/-! `Psg.setVol` -/

@[simp] theorem Psg.setVol_period (p : Psg) (c : Fin 4) (v : Nibble) : (p.setVol c v).period = p.period := rfl
@[simp] theorem Psg.setVol_vol (p : Psg) (c : Fin 4) (v : Nibble) : (p.setVol c v).vol = p.vol.set c v := rfl
@[simp] theorem Psg.setVol_nrate (p : Psg) (c : Fin 4) (v : Nibble) : (p.setVol c v).nrate = p.nrate := rfl
@[simp] theorem Psg.setVol_nmode (p : Psg) (c : Fin 4) (v : Nibble) : (p.setVol c v).nmode = p.nmode := rfl
@[simp] theorem Psg.setVol_latchCh (p : Psg) (c : Fin 4) (v : Nibble) : (p.setVol c v).latchCh = p.latchCh := rfl
@[simp] theorem Psg.setVol_latchType (p : Psg) (c : Fin 4) (v : Nibble) : (p.setVol c v).latchType = p.latchType := rfl
@[simp] theorem Psg.setVol_tcnt (p : Psg) (c : Fin 4) (v : Nibble) : (p.setVol c v).tcnt = p.tcnt := rfl
@[simp] theorem Psg.setVol_tpol (p : Psg) (c : Fin 4) (v : Nibble) : (p.setVol c v).tpol = p.tpol := rfl
@[simp] theorem Psg.setVol_lfsr (p : Psg) (c : Fin 4) (v : Nibble) : (p.setVol c v).lfsr = p.lfsr := rfl
@[simp] theorem Psg.setVol_ncnt (p : Psg) (c : Fin 4) (v : Nibble) : (p.setVol c v).ncnt = p.ncnt := rfl
@[simp] theorem Psg.setVol_nff (p : Psg) (c : Fin 4) (v : Nibble) : (p.setVol c v).nff = p.nff := rfl
@[simp] theorem Psg.setVol_npol (p : Psg) (c : Fin 4) (v : Nibble) : (p.setVol c v).npol = p.npol := rfl
@[simp] theorem Psg.setVol_q (p : Psg) (c : Fin 4) (v : Nibble) : (p.setVol c v).q = p.q := rfl
@[simp] theorem Psg.setVol_credit (p : Psg) (c : Fin 4) (v : Nibble) : (p.setVol c v).credit = p.credit := rfl
@[simp] theorem Psg.setVol_cbAcc (p : Psg) (c : Fin 4) (v : Nibble) : (p.setVol c v).cbAcc = p.cbAcc := rfl
@[simp] theorem Psg.setVol_wrDropped (p : Psg) (c : Fin 4) (v : Nibble) : (p.setVol c v).wrDropped = p.wrDropped := rfl
@[simp] theorem Psg.setVol_syncPending (p : Psg) (c : Fin 4) (v : Nibble) : (p.setVol c v).syncPending = p.syncPending := rfl
@[simp] theorem Psg.setVol_worker (p : Psg) (c : Fin 4) (v : Nibble) : (p.setVol c v).worker = p.worker := rfl

/-! `Psg.noiseWrite` -/

@[simp] theorem Psg.noiseWrite_period (p : Psg) (m : BitVec 1) (r : BitVec 2) : (p.noiseWrite m r).period = p.period := rfl
@[simp] theorem Psg.noiseWrite_vol (p : Psg) (m : BitVec 1) (r : BitVec 2) : (p.noiseWrite m r).vol = p.vol := rfl
@[simp] theorem Psg.noiseWrite_nrate (p : Psg) (m : BitVec 1) (r : BitVec 2) : (p.noiseWrite m r).nrate = r := rfl
@[simp] theorem Psg.noiseWrite_nmode (p : Psg) (m : BitVec 1) (r : BitVec 2) : (p.noiseWrite m r).nmode = m := rfl
@[simp] theorem Psg.noiseWrite_latchCh (p : Psg) (m : BitVec 1) (r : BitVec 2) : (p.noiseWrite m r).latchCh = p.latchCh := rfl
@[simp] theorem Psg.noiseWrite_latchType (p : Psg) (m : BitVec 1) (r : BitVec 2) : (p.noiseWrite m r).latchType = p.latchType := rfl
@[simp] theorem Psg.noiseWrite_tcnt (p : Psg) (m : BitVec 1) (r : BitVec 2) : (p.noiseWrite m r).tcnt = p.tcnt := rfl
@[simp] theorem Psg.noiseWrite_tpol (p : Psg) (m : BitVec 1) (r : BitVec 2) : (p.noiseWrite m r).tpol = p.tpol := rfl
@[simp] theorem Psg.noiseWrite_lfsr (p : Psg) (m : BitVec 1) (r : BitVec 2) : (p.noiseWrite m r).lfsr = lfsrReset := rfl
@[simp] theorem Psg.noiseWrite_ncnt (p : Psg) (m : BitVec 1) (r : BitVec 2) : (p.noiseWrite m r).ncnt = p.ncnt := rfl
@[simp] theorem Psg.noiseWrite_nff (p : Psg) (m : BitVec 1) (r : BitVec 2) : (p.noiseWrite m r).nff = p.nff := rfl
@[simp] theorem Psg.noiseWrite_npol (p : Psg) (m : BitVec 1) (r : BitVec 2) : (p.noiseWrite m r).npol = p.npol := rfl
@[simp] theorem Psg.noiseWrite_q (p : Psg) (m : BitVec 1) (r : BitVec 2) : (p.noiseWrite m r).q = p.q := rfl
@[simp] theorem Psg.noiseWrite_credit (p : Psg) (m : BitVec 1) (r : BitVec 2) : (p.noiseWrite m r).credit = p.credit := rfl
@[simp] theorem Psg.noiseWrite_cbAcc (p : Psg) (m : BitVec 1) (r : BitVec 2) : (p.noiseWrite m r).cbAcc = p.cbAcc := rfl
@[simp] theorem Psg.noiseWrite_wrDropped (p : Psg) (m : BitVec 1) (r : BitVec 2) : (p.noiseWrite m r).wrDropped = p.wrDropped := rfl
@[simp] theorem Psg.noiseWrite_syncPending (p : Psg) (m : BitVec 1) (r : BitVec 2) : (p.noiseWrite m r).syncPending = p.syncPending := rfl
@[simp] theorem Psg.noiseWrite_worker (p : Psg) (m : BitVec 1) (r : BitVec 2) : (p.noiseWrite m r).worker = p.worker := rfl
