-- ==== Sys2Proof/Tests/Slice0.lean ====
section
/-! SUPPORT. The model's own tests: ill-formed instructions, words written out from the spec's encodings, rows of the
vectors of 95_test_vectors.md, and one witness for each statement that has hypotheses. -/

namespace Sys2Proof.Tests

open Sys2Proof.Machine

/-! ## Helpers -/

/-- The state an outcome answers, where it answers one. -/
def after (o : Host.Outcome State Fault Refusal) : Option State :=
  match o with
  | .next s => some s
  | .fault _ => none
  | .refused _ => none

/-- The refusal an outcome answers, where it answers one. -/
def why (o : Host.Outcome State Fault Refusal) : Option Refusal :=
  match o with
  | .next _ => none
  | .fault _ => none
  | .refused r => some r

/-- The reset state with the PSG state `p`. -/
def onPsg (p : Psg) : State := { State.reset with psg := p }

/-- The reset state with the video state `v`. -/
def onVideo (v : Video) : State := { State.reset with video := v }

/-- The PSG state after reset. -/
def psg0 : Psg := Psg.initial standardConfig

/-- The command bytes `bs` executed one after another. -/
def commands (bs : List Byte) (s : State) : Option State :=
  bs.foldl (fun o b => o.bind (fun s => after (exec (decodeByte b) s))) (some s)

/-- A draining machine with the queue `q` and the credit `k`. -/
def drainingWith (q : List Byte) (k : Nat) : State := onPsg { psg0 with worker := .draining, credit := k, q := q }

/-- PSGW draining with the credit of one step. -/
def draining : State := drainingWith [] 16

/-- The same machine on PSGW's turn. -/
def drainingTurn : State := { draining with env := ⟨[], [.psgw], 0⟩ }

/-- A frame in transmission from buffer 0 with `n` parts sent. -/
def sending (n : Nat) : State := onVideo { Video.initial with draw := 1, txActive := true, txPart := n }

/-! ## Well-formedness: an ill-formed term for each check (R14, R98) -/

theorem test_wf_accepts : (Instr.reset standardConfig).wellFormed = true ∧ (Instr.tx [1, 2] 2).wellFormed = true := by
  decide
theorem test_wf_refuses_callback_period :
    (Instr.reset { standardConfig with callbackPeriod := 0 }).wellFormed = false := by decide
theorem test_wf_refuses_noise_mult : (Instr.reset { standardConfig with noiseMult := 2 }).wellFormed = false := by decide
theorem test_wf_refuses_tone_data_width :
    (Instr.reset { standardConfig with toneDataWidth := 5 }).wellFormed = false := by decide
theorem test_wf_refuses_lfsr_taps : (Instr.reset { standardConfig with lfsrTaps := 0x0003 }).wellFormed = false := by
  decide
theorem test_wf_refuses_width : (Instr.reset { standardConfig with width := 0 }).wellFormed = false := by decide
theorem test_wf_refuses_height : (Instr.reset { standardConfig with height := 0 }).wellFormed = false := by decide
theorem test_wf_refuses_no_parts : (Instr.reset { standardConfig with partCount := 0 }).wellFormed = false := by decide
/-- V-G-4. -/
theorem test_wf_refuses_uneven_parts : (Instr.reset { standardConfig with partCount := 3 }).wellFormed = false := by
  decide
theorem test_wf_refuses_tx_length : (Instr.tx [1, 2] 3).wellFormed = false := by decide

/-! ## Decoding: words written out from R91 to R97 (V-ENC-1 to V-ENC-16) -/

theorem test_decode_ltone0 : decodeTableWord 8 0b10001000 = some (.ltone0 8) := by decide
theorem test_decode_ltone1 : decodeTableWord 8 0b10100101 = some (.ltone1 5) := by decide
theorem test_decode_ltone2 : decodeTableWord 8 0b11001110 = some (.ltone2 14) := by decide
theorem test_decode_lnoise :
    decodeTableWord 8 0b11100100 = some (.lnoise 1 0) ∧ decodeTableWord 8 0b11101011 = some (.lnoise 0 3) := by decide
theorem test_decode_lvol0 : decodeTableWord 8 0b10010000 = some (.lvol0 0) := by decide
theorem test_decode_lvol1 : decodeTableWord 8 0b10110111 = some (.lvol1 7) := by decide
theorem test_decode_lvol2 : decodeTableWord 8 0b11011111 = some (.lvol2 15) := by decide
theorem test_decode_lvol3 :
    decodeTableWord 8 0b11110000 = some (.lvol3 0) ∧ decodeTableWord 8 0b11111111 = some (.lvol3 15) := by decide
theorem test_decode_data :
    decodeTableWord 8 0b00001010 = some (.data 0x0A) ∧ decodeTableWord 8 0b01111111 = some (.data 0x3F) := by decide
theorem test_decode_dataTone : decodeAt 2 .tone 0b00111111 = .dataTone 0x3F := by decide
theorem test_decode_dataVol : decodeAt 3 .volume 0b00101100 = .dataVol 12 := by decide
theorem test_decode_dataNoise : decodeAt 3 .tone 0b01000101 = .dataNoise 1 1 := by decide
theorem test_decode_wr : decodeOn .wr [0x88, 0x00] = .ok (.wr 0x88, [0x00]) := rfl
theorem test_decode_adv : decodeOn .adv [0xA0] = .ok (.adv 160, []) := rfl
theorem test_decode_sync : decodeOn .sync [0x01] = .ok (.sync, [0x01]) := rfl
theorem test_decode_tick : decodeOn .tick [] = .ok (.tick, []) := rfl
theorem test_decode_sample : decodeTableWord 32 0x0F000A06 = some (.sample 15 0 10 6) := by decide
theorem test_decode_too_few_bytes : decodeOn .sample [1, 2, 3] = .error .tooFewBytes := rfl
theorem test_decode_no_such_width : decodeTableWord 16 0x8080 = none := by decide
/-- The bytes HOST writes for TONE 0, 0x0A5, SILENCE and VOL 1, 7 (R100). -/
theorem test_encode_pseudo :
    encode (.tone 0 0x0A5) = [0x85, 0x0A] ∧ encode .silence = [0x9F, 0xBF, 0xDF, 0xFF] ∧ encode (.vol 1 7) = [0xB7] := by
  decide

/-! ## Commands (V-DW, V-CMD) -/

/-- V-DW-1, V-DW-2. -/
theorem test_ltone0 :
    (commands [0x85] (onPsg { psg0 with period := #v[0x3FF, 0, 0] })).map (fun s => s.psg.period) = some #v[0x3F5, 0, 0] ∧
    (commands [0x85, 0x0A] (onPsg { psg0 with period := #v[0x3FF, 0, 0] })).map (fun s => s.psg.period) =
      some #v[0x0A5, 0, 0] := by decide
/-- V-CMD-2. -/
theorem test_ltone1 :
    (commands [0xAE, 0x1F, 0x00] (onPsg psg0)).map (fun s => s.psg.period) = some #v[0, 0x00E, 0] := by decide
/-- V-CMD-1. -/
theorem test_ltone2 :
    (commands [0xCE, 0x3F] (onPsg psg0)).map (fun s => (s.psg.period, s.psg.latchCh, s.psg.latchType)) =
      some (#v[0, 0, 0x3FE], 2, .tone) := by decide
/-- V-CMD-7, V-CMD-9. -/
theorem test_lnoise :
    (commands [0xE4] (onPsg { psg0 with lfsr := 0x1234 })).map
      (fun s => (s.psg.lfsr, s.psg.nmode, s.psg.nrate, s.psg.latchCh, s.psg.latchType)) =
        some (0x8000, 1, 0, 3, .tone) ∧
    (commands [0xEB] (onPsg { psg0 with lfsr := 0x1234 })).map (fun s => (s.psg.lfsr, s.psg.nmode, s.psg.nrate)) =
        some (0x8000, 0, 3) := by decide
/-- V-CMD-3. -/
theorem test_lvol0 :
    (commands [0x90] (onPsg psg0)).map (fun s => (s.psg.vol, s.psg.latchCh, s.psg.latchType)) =
      some (#v[0, 15, 15, 15], 0, .volume) := by decide
/-- V-CMD-4. -/
theorem test_lvol1 : (commands [0xB7] (onPsg psg0)).map (fun s => (s.psg.vol, s.psg.latchCh)) =
    some (#v[15, 7, 15, 15], 1) := by decide
/-- V-CMD-5. -/
theorem test_lvol2 : (commands [0xDF, 0x03] (onPsg psg0)).map (fun s => s.psg.vol) = some #v[15, 15, 3, 15] := by decide
/-- V-CMD-6. -/
theorem test_lvol3 : (commands [0xF0, 0x2C] (onPsg psg0)).map (fun s => s.psg.vol) = some #v[15, 15, 15, 12] := by decide
/-- V-DW-5, V-DW-6: TONE_DATA_WIDTH = 4 keeps bits 9 and 8. -/
theorem test_data_width_four :
    (commands [0x85, 0x0A] { onPsg { psg0 with period := #v[0x3FF, 0, 0] } with
      cfg := { standardConfig with toneDataWidth := 4 } }).map (fun s => s.psg.period) = some #v[0x3A5, 0, 0] ∧
    (commands [0x85, 0x7F] { onPsg { psg0 with period := #v[0x3FF, 0, 0] } with
      cfg := { standardConfig with toneDataWidth := 4 } }).map (fun s => s.psg.period) = some #v[0x3F5, 0, 0] := by decide
/-- V-CMD-12, by the byte and by the sub-form. -/
theorem test_dataTone :
    (commands [0x0A] (onPsg psg0)).map (fun s => s.psg.period) = some #v[0x0A0, 0, 0] ∧
    (after (exec (.dataTone 0x0A) (onPsg psg0))).map (fun s => s.psg.period) = some #v[0x0A0, 0, 0] ∧
    why (exec (.dataVol 5) (onPsg psg0)) = some .notSelectedByLatch := by decide
/-- V-CMD-6 by the sub-form. -/
theorem test_dataVol :
    (after (exec (.dataVol 12) (onPsg { psg0 with latchCh := 3, latchType := .volume }))).map (fun s => s.psg.vol) =
      some #v[15, 15, 15, 12] := by decide
/-- V-CMD-10, V-CMD-11. -/
theorem test_dataNoise :
    (commands [0xE0, 0x07] (onPsg { psg0 with lfsr := 0x1234 })).map (fun s => (s.psg.lfsr, s.psg.nmode, s.psg.nrate)) =
      some (0x8000, 1, 3) ∧
    (after (exec (.dataNoise 1 1) (onPsg { psg0 with latchCh := 3, lfsr := 0x1234 }))).map
      (fun s => (s.psg.lfsr, s.psg.nmode, s.psg.nrate)) = some (0x8000, 1, 1) := by decide

/-! ## HOST ports and the worker (V-Q, V-W) -/

theorem test_wr : (after (exec (.wr 0x80) (onPsg { psg0 with q := [0x9F] }))).map (fun s => (s.psg.q, s.psg.wrDropped)) =
    some ([0x9F, 0x80], 0) := by decide
/-- V-Q-1. -/
theorem test_wr_full (q : List Byte) (h : q.length = 1024) :
    (after (exec (.wr 0x9F) (onPsg { psg0 with q := q }))).map (fun s => (s.psg.q, s.psg.wrDropped)) = some (q, 1) := by
  show (after (execWr _ _)).map _ = _
  simp [execWr, State.write, Psg.write, Psg.qLen, queueCap, h, onPsg, after, Psg.dropWrite, psg0, Psg.initial]
theorem test_adv : (after (exec (.adv 255) (onPsg { psg0 with credit := 1 }))).map (fun s => s.psg.credit) = some 256 := by
  decide
theorem test_sync : (after (exec .sync (onPsg psg0))).map (fun s => s.psg.syncPending) = some true := by decide
/-- V-W-1. -/
theorem test_wake :
    (after (exec .wake (onPsg { psg0 with syncPending := true }))).map (fun s => (s.psg.syncPending, s.psg.worker)) =
      some (false, .draining) ∧ why (exec .wake (onPsg psg0)) = some .notEnabled := by decide
/-- V-W-3: no credit, no step. -/
theorem test_sleep :
    (after (exec .sleep (onPsg { psg0 with worker := .draining, credit := 15, q := [0x90] }))).map
      (fun s => (s.psg.worker, s.psg.credit, s.psg.q)) = some (.idle, 15, [0x90]) ∧
    why (exec .step (onPsg { psg0 with worker := .draining, credit := 15 })) = some .notEnabled := by decide
/-- P1, step 1: the byte that sets period 8 starts the channel in the same step; the noise generator clocks. -/
theorem test_step_first :
    let o := after (exec .step (drainingWith [0x88, 0x00, 0x90] 160))
    o.map (fun s => (s.psg.period, s.psg.tcnt, s.psg.tpol)) =
      some (#v[8, 0, 0], #v[128, 0, 0], #v[true, false, false]) ∧
    o.map (fun s => (s.psg.lfsr, s.psg.nff)) = some (0x4000, true) ∧
    o.map (fun s => (s.psg.cbAcc, s.psg.credit, s.psg.q)) = some (16, 144, [0x00, 0x90]) := by decide
/-- V-CB-2, V-S-3: three strobes in one step, each (15, 0, 10, 6). -/
theorem test_step_strobes :
    (after (exec .step { onPsg { psg0 with
        worker := .draining, credit := 16, vol := #v[0, 0, 5, 9], tpol := #v[true, false, true], npol := true, ncnt := 48 }
        with cfg := { standardConfig with callbackPeriod := 5 } })).map (fun s => (s.out.samples, s.psg.cbAcc)) =
      some ([⟨15, 0, 10, 6⟩, ⟨15, 0, 10, 6⟩, ⟨15, 0, 10, 6⟩], 1) := by decide

/-- One call of ToneAdvance on channel 0. -/
def tone (p : BitVec 10) (n : Int) (b : Bool) : Int × Bool :=
  let r := { psg0 with period := #v[p, 0, 0], tcnt := #v[n, 0, 0], tpol := #v[b, false, false] }.toneAdvance 0
  (r.tcnt[0], r.tpol[0])

/-- V-T-2, V-T-4, V-T-5, V-T-7, V-T-8, V-T-9, V-T-13, V-T-15, V-T-16. -/
theorem test_tone_rows :
    tone 0 0 true = (0, true) ∧ tone 7 0 false = (0, false) ∧ tone 8 0 false = (128, true) ∧
    tone 1023 0 false = (16368, true) ∧ tone 0 16 false = (0, true) ∧ tone 1 16 true = (16, true) ∧
    tone 2 16 false = (32, true) ∧ tone 8 16 true = (128, false) ∧ tone 8 32 true = (16, true) := by decide

/-- One call of NoiseAdvance. -/
def noise (mult : Nat) (p2 : BitVec 10) (r : BitVec 2) (m : BitVec 1) (n : Int) (f : Bool) (l : BitVec 16) (b : Bool) :
    Int × Bool × BitVec 16 × Bool :=
  let q := { psg0 with
    period := #v[0, 0, p2], nrate := r, nmode := m, ncnt := n, nff := f, lfsr := l, npol := b }.noiseAdvance
      { standardConfig with noiseMult := mult }
  (q.ncnt, q.nff, q.lfsr, q.npol)

/-- V-N-2 to V-N-6, V-N-9, V-N-11 to V-N-13. -/
theorem test_noise_rows :
    noise 1 0 0 1 16 true 0x4000 false = (16, false, 0x4000, false) ∧
    noise 1 0 0 1 16 false 0x0008 false = (16, true, 0x8004, false) ∧
    noise 1 0 0 1 16 false 0x2001 false = (16, true, 0x9000, true) ∧
    noise 1 0 0 1 16 false 0x0009 false = (16, true, 0x0004, true) ∧
    noise 1 0 0 0 16 false 0x0009 false = (16, true, 0x8004, true) ∧
    noise 16 0 2 1 16 false 0x8000 false = (1024, true, 0x4000, false) ∧
    noise 16 0x020 3 1 16 false 0x8000 false = (512, true, 0x4000, false) ∧
    noise 1 0 0 1 48 false 0x8000 true = (32, false, 0x8000, true) ∧
    noise 1 0 3 0 0 false 0x8000 false = (0, true, 0x4000, false) := by decide

/-- V-S-5: a disabled channel gives 0 (D13). -/
theorem test_channel_enable :
    { psg0 with vol := #v[0, 0, 0, 0], tpol := #v[true, true, true], npol := true }.samples
      { standardConfig with chEnable := #v[true, false, true, false] } = ⟨15, 0, 15, 0⟩ := by decide

/-! ## The video buffer (V-G, V-VID) -/

/-- V-G-1, V-G-2, V-G-6. -/
theorem test_geometry :
    (standardConfig.totalSize, standardConfig.partSize, standardConfig.linesPerPart) = (16, 8, 1) ∧
    (let c := { standardConfig with width := 256, height := 192, partCount := 8 }
     (c.totalSize, c.partSize, c.linesPerPart) = (98304, 12288, 24)) ∧
    (let c := { standardConfig with height := 3 }
     (c.totalSize, c.partSize, c.linesPerPart) = (24, 12, 1)) := by decide
/-- V-VID-1: the payload byte lands behind the prefix; out of range is refused. -/
theorem test_pixwr :
    (after (exec (.pixwr 1 7 0x17) State.reset)).map
      (fun s => (s.video.memRead s.cfg 0 1 8, s.video.memRead s.cfg 0 1 0)) = some (0x17, 0xA5) ∧
    why (exec (.pixwr 0 8 0) State.reset) = some .pixelOutOfRange ∧
    why (exec (.pixwr 2 0 0) State.reset) = some .pixelOutOfRange := by decide
/-- V-VID-4: an extra part can be written. -/
theorem test_pixwr_extra_part :
    (after (exec (.pixwr 2 7 0x55) { State.reset with cfg := { standardConfig with extraParts := 1, prefixTag := 0 } })).map
      (fun s => (s.video.memRead s.cfg 0 2 8, s.video.memRead s.cfg 0 2 0)) = some (0x55, 0) := by decide
/-- V-VID-2, first two rows. -/
theorem test_tick :
    (after (exec .tick State.reset)).map (fun s => (s.video.draw, s.video.slot, s.video.droppedFrames)) =
      some (1, some 0, 0) ∧
    (after (exec .tick (onVideo { Video.initial with draw := 1, slot := some 0 }))).map
      (fun s => (s.video.draw, s.video.slot, s.video.droppedFrames)) = some (1, some 0, 1) := by decide
/-- V-VID-2, fourth row: the slot is empty but a transmission is active (D23). -/
theorem test_tick_during_transmission :
    (after (exec .tick (sending 0))).map (fun s => (s.video.draw, s.video.slot, s.video.droppedFrames)) =
      some (1, none, 1) := by decide
theorem test_txstart :
    (after (exec .txstart (onVideo { Video.initial with draw := 1, slot := some 0 }))).map
      (fun s => (s.video.slot, s.video.txActive, s.video.txBuf, s.video.txPart)) = some (none, true, 0, 0) := by decide
/-- V-VID-2: one part, 9 bytes, prefix first. -/
theorem test_txpart :
    (after (exec .txpart (onVideo { Video.initial with
        mem := [(1, 0x00), (2, 0x01), (3, 0x02), (4, 0x03), (5, 0x04), (6, 0x05), (7, 0x06), (8, 0x07)]
        draw := 1, txActive := true }))).map (fun s => (s.out.transfers, s.video.txPart)) =
      some ([⟨[0xA5, 0x00, 0x01, 0x02, 0x03, 0x04, 0x05, 0x06, 0x07], 9⟩], 1) := by decide
theorem test_txend :
    (after (exec .txend (sending 2))).map (fun s => (s.video.txActive, s.video.txPart)) = some (false, 2) ∧
    why (exec .txend (sending 1)) = some .notEnabled ∧ why (exec .txpart (sending 2)) = some .notEnabled := by decide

.....

### Problem description
Exactly those lines that run from the start of the listing to the line containing "v).q = p.q := rfl" should be output, and no others.

### Answer to the problem
/-! `Psg.setVol` -/

@[simp] theorem Psg.setVol_period (p : Psg) (c : Fin 4) (v : Nibble) : (p.setVol c v).period = p.period := rfl
@[simp] theorem Psg.setVol_vol (p : Psg) (c : Fin 4) (v : Nibble) : (p.setVol c v).vol = p.vol.set c v := rfl
@[simp] theorem Psg.setVol_nrate (p : Psg) (c : Fin 4) (v : Nibble) : (p.setVol c v).nrate = p.nrate := rfl
@[simp] theorem Psg.setVol_nmode (p : Psg) (c : Fin 4) (v : Nibble) : (p.setVol c v).nmode = p.nmode := rfl
@[simp] theorem Psg.setVol_latchCh (p : Psg) (c : Fin 4) (v : Nibble) : (p.setVol c v).latchCh = p.latchCh := rfl
@[simp] theorem Psg.setVol_latchType (p : Psg) (c : Fin 4) (v : Nibble) : (p.setVol c v).latchType = p.latchType := rfl
@[simp] theorem Psg.setVol_tcnt (p : Psg) (c : Fin 4) (v : Nibble) : (p.setVol c v).tcnt = p.tcnt := rfl
@[simp] theorem Psg.setVol_tpol (p : Psg) (c : Fin 4) (v : Nibble) : (p.setVol c v).tpol = p.tpol := rfl
@[simp] theorem Psg.setVol_lfsr (p : Psg) (c : Fin 4) (v : Nibble) : (p.setVol c v).lfsr = p.lfsr := rfl
@[simp] theorem Psg.setVol_ncnt (p : Psg) (c : Fin 4) (v : Nibble) : (p.setVol c v).ncnt = p.ncnt := rfl
@[simp] theorem Psg.setVol_nff (p : Psg) (c : Fin 4) (v : Nibble) : (p.setVol c v).nff = p.nff := rfl
@[simp] theorem Psg.setVol_npol (p : Psg) (c : Fin 4) (v : Nibble) : (p.setVol c v).npol = p.npol := rfl
@[simp] theorem Psg.setVol_q (p : Psg) (c : Fin 4) (v : Nibble) : (p.setVol c v).q = p.q := rfl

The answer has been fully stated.